A Blog by the Editor of The Middle East Journal

Putting Middle Eastern Events in Cultural and Historical Context

Tuesday, May 15, 2012

The Next-to-Last Free Officer: Zakaria Mohieddin, 1918-2012

Zakaria Mohieddin, one of the original Free Officers of 1952 and onetime Vice President of Egypt, Prime Minister, and intelligence chief under Gamal Abdel Nasser, has died today at the age of 94. With his passing, only one of the original Free Officers from the original Revolution Command Council survives: his first cousin, Khaled Mohieddin. (In this 2010 post about Khaled I mistakenly declared him the last, under the mistaken impression — derived from the Internet — that Zakaria had died in 2009. I acknowledge the error, which is now no longer erroneous, since Khaled is now indeed the last.)

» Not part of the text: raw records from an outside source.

-- ==== Sys2Proof/Machine/Stalls.lean ====
section
/-!
DEFINITION. Chapter 1: the commands and faults of a stall, and its spares.
-/

namespace Sys2Proof.Machine

open Sys2Proof

/-! ## Stall commands (R57 to R64) -/

/-- A load of a stall's image runs (R144). -/
def loading (s : State) (n : StallId) : Bool := decide (s.tack.run = some (.loadStall n))

/-- What refuses a stall command: a fault-initiated halt in progress, for every command (R60); a command in progress, which HALT passes (R61, R144); a
state that does not permit it (R57); a stall that boot step 6 has not reached (R632). -/
def stallCode (n : StallId) (halt permitted : Bool) (s : State) : Option Code :=
  if (getStall s n).faultHalt then some 0x1D03
  else if !halt && ((getStall s n).cmd.isSome || loading s n) then some 0x1D02
  else if !permitted || s.power.toBring.contains n then some 0x1D01
  else none

/-- A stall command: refused with OP_STATUS as R702 says, or carried out. -/
def stallCommand (f : Func) (n : StallId) (halt : Bool) (permitted : State → Bool) (eff : State → State) (s : State) : State :=
  hostWrite f (.ctl n .cmd) (fun s =>
    match stallCode n halt (permitted s) s with
    | some c => refuseReg f (.ctl n .cmd) c (modStall n (fun x => { x with op := opRefuse c x.op }) s)
    | none => eff s) s

/-- The life state of a stall. -/
def lifeOf (n : StallId) (s : State) : Life := (getStall s n).life

def execPowerUp (f : Func) (n : StallId) (found : PowerUpFound) (s : State) : Res :=
  .next (stallCommand f n false (fun s => decide (lifeOf n s = .off) && !s.power.recovery) (startPowerUp n found) s)

/-- The frames of a stall are aligned, after its domains have been switched on (R620): it reaches STABLED (Table 01-9). -/
def aligned (n : StallId) (bring : Tab PowerUpFound) (s : State) : State :=
  if (getStall s n).cmd = some .powerUp ∧ !domainWaits s (30 * n.val + 1) 29 then
    let s := toStabled n (modStall n (fun x => { x with frameLocked := true, fault := false }) s)
    bringAligned n bring (endStallOp n (opDone 0) s)
  else s

def execFrameAlignmentDone (n : StallId) (bring : Tab PowerUpFound) (s : State) : Res := .next (aligned n bring s)

/-- Alignment is not reached within 60 ms (Table 01-9). -/
def notAligned (n : StallId) (bring : Tab PowerUpFound) (s : State) : State :=
  if (getStall s n).cmd = some .powerUp then
    let op := opEnd .failed 0x2D05 (getStall s n).op
    bringOn n false bring (endStallOp n op (record 0x2D05 n.val 0 0 0 (stallOff n s)))
  else s

def execAlignmentTimeout (n : StallId) (bring : Tab PowerUpFound) (s : State) : Res := .next (notAligned n bring s)

/-- START: the riders that the image marks start at the next frame boundary; ports open (Tables 01-9, 04-2). -/
def startStall (n : StallId) (s : State) : State :=
  let s := setLife n .riding (modStall n (fun x => { x with fault := false }) s)
  let s := forEach (stallRiders n) (fun r s => if (riderBind s r).start then modRider r (fun x => { x with release := true }) s else s) s
  let s := forEach (stallSlices n) openPort s
  endStallOp n (opDone 0) s

def execStart (f : Func) (n : StallId) (s : State) : Res :=
  .next (stallCommand f n false (fun s => decide (lifeOf n s = .harnessed)) (startStall n) s)

/-- DRAIN: riders finish their shots; none starts a new one (Table 01-9, R59, R64). -/
def drainStall (n : StallId) (s : State) : State :=
  let s := enterResting n (modStall n (fun x =>
    { x with cmd := some .drain, op := opStart, draining := true, flushing := x.drainFlush, drainCode := 0 }) s)
  forEach (stallRiders n) drainRider s

def execDrain (f : Func) (n : StallId) (s : State) : Res :=
  .next (stallCommand f n false (fun s => decide (lifeOf n s = .riding)) (drainStall n) s)

/-- UNLOAD: the image is discarded (Table 01-9). -/
def unloadStall (n : StallId) (s : State) : State := endStallOp n (opDone 0) (toStabled n (discardImage n s))

def execUnload (f : Func) (n : StallId) (s : State) : Res :=
  .next (stallCommand f n false (fun s => decide (lifeOf n s = .harnessed)) (unloadStall n) s)

/-- POWER_DOWN (R55, Table 01-9): the DC paths ramp to their safe values first; the other domains go off when the last has settled. -/
def powerDownStall (n : StallId) (s : State) : State :=
  endPowerDown n (linesSafe n (modStall n (fun x => { x with cmd := some .powerDown, op := opStart }) s))

def execPowerDown (f : Func) (n : StallId) (s : State) : Res :=
  .next (stallCommand f n false (fun s => decide (lifeOf n s = .stabled) || decide (lifeOf n s = .harnessed)) (powerDownStall n) s)

/-- HALT (Table 01-9): it turns a drain in progress into a halt, whose operation goes on. -/
def haltCommand (n : StallId) (s : State) : State :=
  haltStall n (modStall n (fun x => { x with cmd := some .halt, op := if x.cmd.isSome then x.op else opStart, drainCode := 0 }) s)

def execHalt (f : Func) (n : StallId) (s : State) : Res :=
  .next (stallCommand f n true (fun s => decide (lifeOf n s = .riding) || decide (lifeOf n s = .resting)) (haltCommand n) s)

/-- STALL_FATAL_FAULT (R57): the code of its cause, then the fault. -/
def execStallFatalFault (n : StallId) (code : Code) (object : Word) (s : State) : Res :=
  .next (fatalStall n (if code = 0x3D06 ∨ lifeOf n s = .off then s else record code n.val 0 object 0 s))

/-- RIDERS_ALL_STOPPED (Table 01-9). -/
def execRidersAllStopped (n : StallId) (s : State) : Res :=
  .next (if lifeOf n s = .resting ∧ allStopped s n then toHarnessed n s else s)

/-- DRAIN_TIMEOUT (Table 01-9): riders stop at their next boundary; the stall is HARNESSED when the last has stopped. -/
def drainTimedOut (n : StallId) (s : State) : State :=
  if lifeOf n s = .resting ∧ (getStall s n).draining then
    let s := modStall n (fun x => { x with drainCode := if 0 < shotsNow s n then 0x0D04 else 0 }) s
    let s := forEach (stallRiders n) (fun r s => askStop r .other s) s
    if allStopped s n then toHarnessed n s else s
  else s

def execDrainTimeout (n : StallId) (s : State) : Res := .next (drainTimedOut n s)

/-- Loss of a stall's power domains (Table 01-9). -/
def losePower (n : StallId) (bring : Tab PowerUpFound) (s : State) : State :=
  if lifeOf n s = .off then s
  else
    let x := getStall s n
    let s := record 0x3D07 n.val 0 0 0 (modStall n (fun x => { x with fault := true }) (stallOff n s))
    let s := if x.cmd.isSome then endStallOp n (opEnd .failed 0x3D07 x.op) s else s
    if loading s n then s else bringOn n false bring s

def execStallPowerLoss (n : StallId) (domain : BitVec 8) (bring : Tab PowerUpFound) (s : State) : Res :=
  .next (losePower n bring (if lifeOf n s = .off then s else setDomains domain.toNat 1 false s))

/-! ## Spares (R39 to R53) -/

/-- What refuses a takeover (R51).  One of the very slice that the spare already replaces is refused like one of another slice (DESIGN CHOICE, log entry
147: R51 speaks of another slice). -/
def takeoverCode (n : StallId) (k : SliceKind) (target : BitVec 4) (s : State) : Option Code :=
  let x := getStall s n
  let sp := spareOf x k
  if !permitted s n k target then some (spareCode 0x1001 k)
  else if sp.bad ∨ carries sp ∨ sp.forced ∨ x.spareReq.isSome then some (spareCode 0x1002 k)
  else none

/-- What refuses a release: a forced takeover, or a spare command in progress (R51). -/
def releaseCode (n : StallId) (k : SliceKind) (s : State) : Option Code :=
  let x := getStall s n
  if (spareOf x k).forced ∨ x.spareReq.isSome then some (spareCode 0x1002 k) else none

/-- A spare command, refused as R702 says or started (R50). -/
def spareCommand (f : Func) (n : StallId) (code : State → Option Code) (eff : State → State) (s : State) : State :=
  hostWrite f (.ctl n .spareCmd) (fun s =>
    match code s with
    | some c => refuseReg f (.ctl n .spareCmd) c (modStall n (fun x => { x with spareOp := opRefuse c x.spareOp }) s)
    | none => eff s) s

/-- The end of a spare operation (R705). -/
def endSpareOp (n : StallId) (op : OpStatus) (s : State) : State :=
  raise (stallSource n) (modStall n (fun x => { x with spareReq := none, spareOp := op }) s)

/-- A requested takeover waits for silence; while the Farrier uses A4, first for the end of its calibration (R42, R52), and then for A4's release. -/
def requestTakeover (f : Func) (n : StallId) (k : SliceKind) (target : BitVec 4) (s : State) : State :=
  let cal := (getFarrier s n).cal
  let used := decide ((spareOf (getStall s n) k).use = .farrier)
  let s := modStall n (fun x =>
    { x with
      spareReq := some { kind := k, target := some target, func := f, at_ := s.clock.now, waitsFarrier := used && cal.running && readoutKind cal.kind }
      spareOp := opStart }) s
  if used then s else modSpare n k (fun x => { x with use := .switching, target }) s

def execSpareTakeover (f : Func) (n : StallId) (kind : SliceKind) (target : BitVec 4) (s : State) : Res :=
  .next (spareCommand f n (takeoverCode n kind target) (requestTakeover f n kind target) s)

/-- A requested release (R42): of a spare that replaces nothing it ends at once. -/
def requestRelease (f : Func) (n : StallId) (k : SliceKind) (s : State) : State :=
  if (spareOf (getStall s n) k).use = .replacing then
    modSpare n k (fun x => { x with use := .switching, leaving := true })
      (modStall n (fun x => { x with spareReq := some { kind := k, target := none, func := f, at_ := s.clock.now }, spareOp := opStart }) s)
  else endSpareOp n (opDone 0) s

def execSpareRelease (f : Func) (n : StallId) (kind : SliceKind) (s : State) : Res :=
  .next (spareCommand f n (releaseCode n kind) (requestRelease f n kind) s)

/-- The slice that a spare's target names. -/
def targetOfSpare (n : StallId) (k : SliceKind) (x : Spare) : Option SliceId := (fin? 9 x.target.toNat).map fun i => ⟨n, k, i⟩

/-- The trims of a drive or probe slice's voices change with their lanes (R40, R176). -/
def restage (i : SliceId) (s : State) : State := stageTrims (boundVoices s i) s

/-- The silence condition of a slice (R42): for an acquisition slice no window is open and no capture armed on it. -/
def sliceSilent (s : State) (i : SliceId) : Bool :=
  match i.kind with
  | .acq =>
    match fin? 5 i.idx.val with
    | some k =>
      !((boundChans s i.stall k).any fun c => (getChan s c).win.isSome) && !((unitsOn s i.stall k).any fun u => (getUnit s u).armed)
    | none => true
  | _ => voicesSilent s i

/-- SPARE_SWITCH (R42): the frame boundary that meets the silence condition. -/
def spareSwitch (n : StallId) (k : SliceKind) (s : State) : State :=
  match (getStall s n).spareReq with
  | some r =>
    if r.kind = k ∧ !r.waitsFarrier ∧ (spareOf (getStall s n) k).use = .switching then
      match targetOfSpare n k (spareOf (getStall s n) k) with
      | some t =>
        if sliceSilent s t then
          let taking := r.target.isSome
          let s := modSpare n k (fun x =>
            if taking then { x with use := .replacing, served := x.target } else { x with use := .idle, target := 0xF, leaving := false }) s
          endSpareOp n (opDone 0) (restage t s)
        else s
      | none => s
    else s
  | none => s

def execSpareSwitch (n : StallId) (kind : SliceKind) (s : State) : Res := .next (spareSwitch n kind s)

/-- SPARE_SILENCE_TIMEOUT (R43): the spare and the slice stay as they were.  R43 and Table 01-14 speak of a takeover; that a release without silence ends
the same way, the spare still replacing, is the model's choice (DESIGN CHOICE, log entry 148). -/
def spareTimeout (n : StallId) (k : SliceKind) (s : State) : State :=
  match (getStall s n).spareReq with
  | some r =>
    if r.kind = k ∧ !r.waitsFarrier then
      let code := spareCode 0x2003 k
      let s := modSpare n k (fun x =>
        if x.use = .farrier then x else if r.target.isSome then { x with use := .idle, target := 0xF } else { x with use := .replacing, leaving := false }) s
      endSpareOp n (opEnd .failed code (getStall s n).spareOp) (record code n.val 0 0 0 s)
    else s
  | none => s

def execSpareSilenceTimeout (n : StallId) (kind : SliceKind) (s : State) : Res := .next (spareTimeout n kind s)

def execSliceConverterFault (slice : SliceId) (s : State) : Res := .next (converterFault slice s)

/-- The outputs of a stall play on: RIDING, or RESTING without a halt (Table 01-8). -/
def playsOn (n : StallId) (s : State) : Bool := voiceServed s ⟨n, false, 0⟩ && !(getStall s n).haltPending

/-- FORCED_TAKEOVER_COMPLETE (R44, R196): the spare carries the slice, its port opens, and the shots since the fault are marked. -/
def forcedComplete (n : StallId) (k : SliceKind) (s : State) : State :=
  let sp := spareOf (getStall s n) k
  if sp.forced ∧ sp.use = .switching then
    let s := modSpare n k (fun x => { x with use := .replacing, served := x.target }) s
    match targetOfSpare n k sp with
    | some t =>
      let s := restage t (markSliceShots t s)
      if k ≠ .acq ∧ playsOn n s then openPort t s else s
    | none => s
  else s

def execForcedTakeoverComplete (n : StallId) (kind : SliceKind) (s : State) : Res := .next (forcedComplete n kind s)

/-- SWITCH_READBACK_MISMATCH (Table 04-2): found on a TERMINATED port of a slice that has one, it is treated as a converter fault of the slice. -/
def readbackMismatch (i : SliceId) (s : State) : State :=
  if i.kind = .acq ∨ !sliceExists i ∨ lifeOf i.stall s = .off ∨ (getSlice s i).port ≠ .terminated then s
  else converterFault i (record (if i.kind = .drive then 0x3125 else 0x3135) i.stall.val (sliceOwner s i) 0 0 s)

def execSwitchReadbackMismatch (slice : SliceId) (s : State) : Res := .next (readbackMismatch slice s)

end Sys2Proof.Machine
end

Mohieddin, left front; Nasser center at corner of table; Naguib in hat; Anwar Sadat left rear
Zakaria Mohieddin always was a presence, if a somewhat unassuming one, in the Nasser era, often used for diplomatic missions. As a young officer he served with Naguib and Nasser at Faluja in Palestine in 1958k, and became an early member of the Free Officers. While his cousin Khaled was the Revolution Command Council's most leftwing member, Zakaria was often seen as pro-Western. He was the first head of Egypt's General Intelligence Directorate when Nasser set it up in the early 1950s, but it did not become the feared instrument of Nasser's security state until under later directors. He served as Vice President from 1961-68, and Nasser was about to dispatch him to the United Nations to try to avert war when the 1967 war broke out with the Israeli pre-emptive strike. When Nasser offered to resign after the defeat he named Mohieddin his successor, but of course the crowds, and Mohieddin, refused to accept Nasser's resignation. He was also Prime Minister in 1965-66. He quit public life in 1968, and had remained in obscurity; his last public appearance seems to have been in 2002 on the 50th Anniversary of the 1952 Revolution.

SCAF paid tribute to an earlier ruling junta with Field Marshal Tantawi, Chief of Staff Gen. Enan, and other members of SCAF participating in his funeral today. 

With his passing, the only survivor of the original Revolution Command Council is Zakaria's first cousin Khaled, who is nearly 90. The last vestiges of the Nasser era are passing from scene.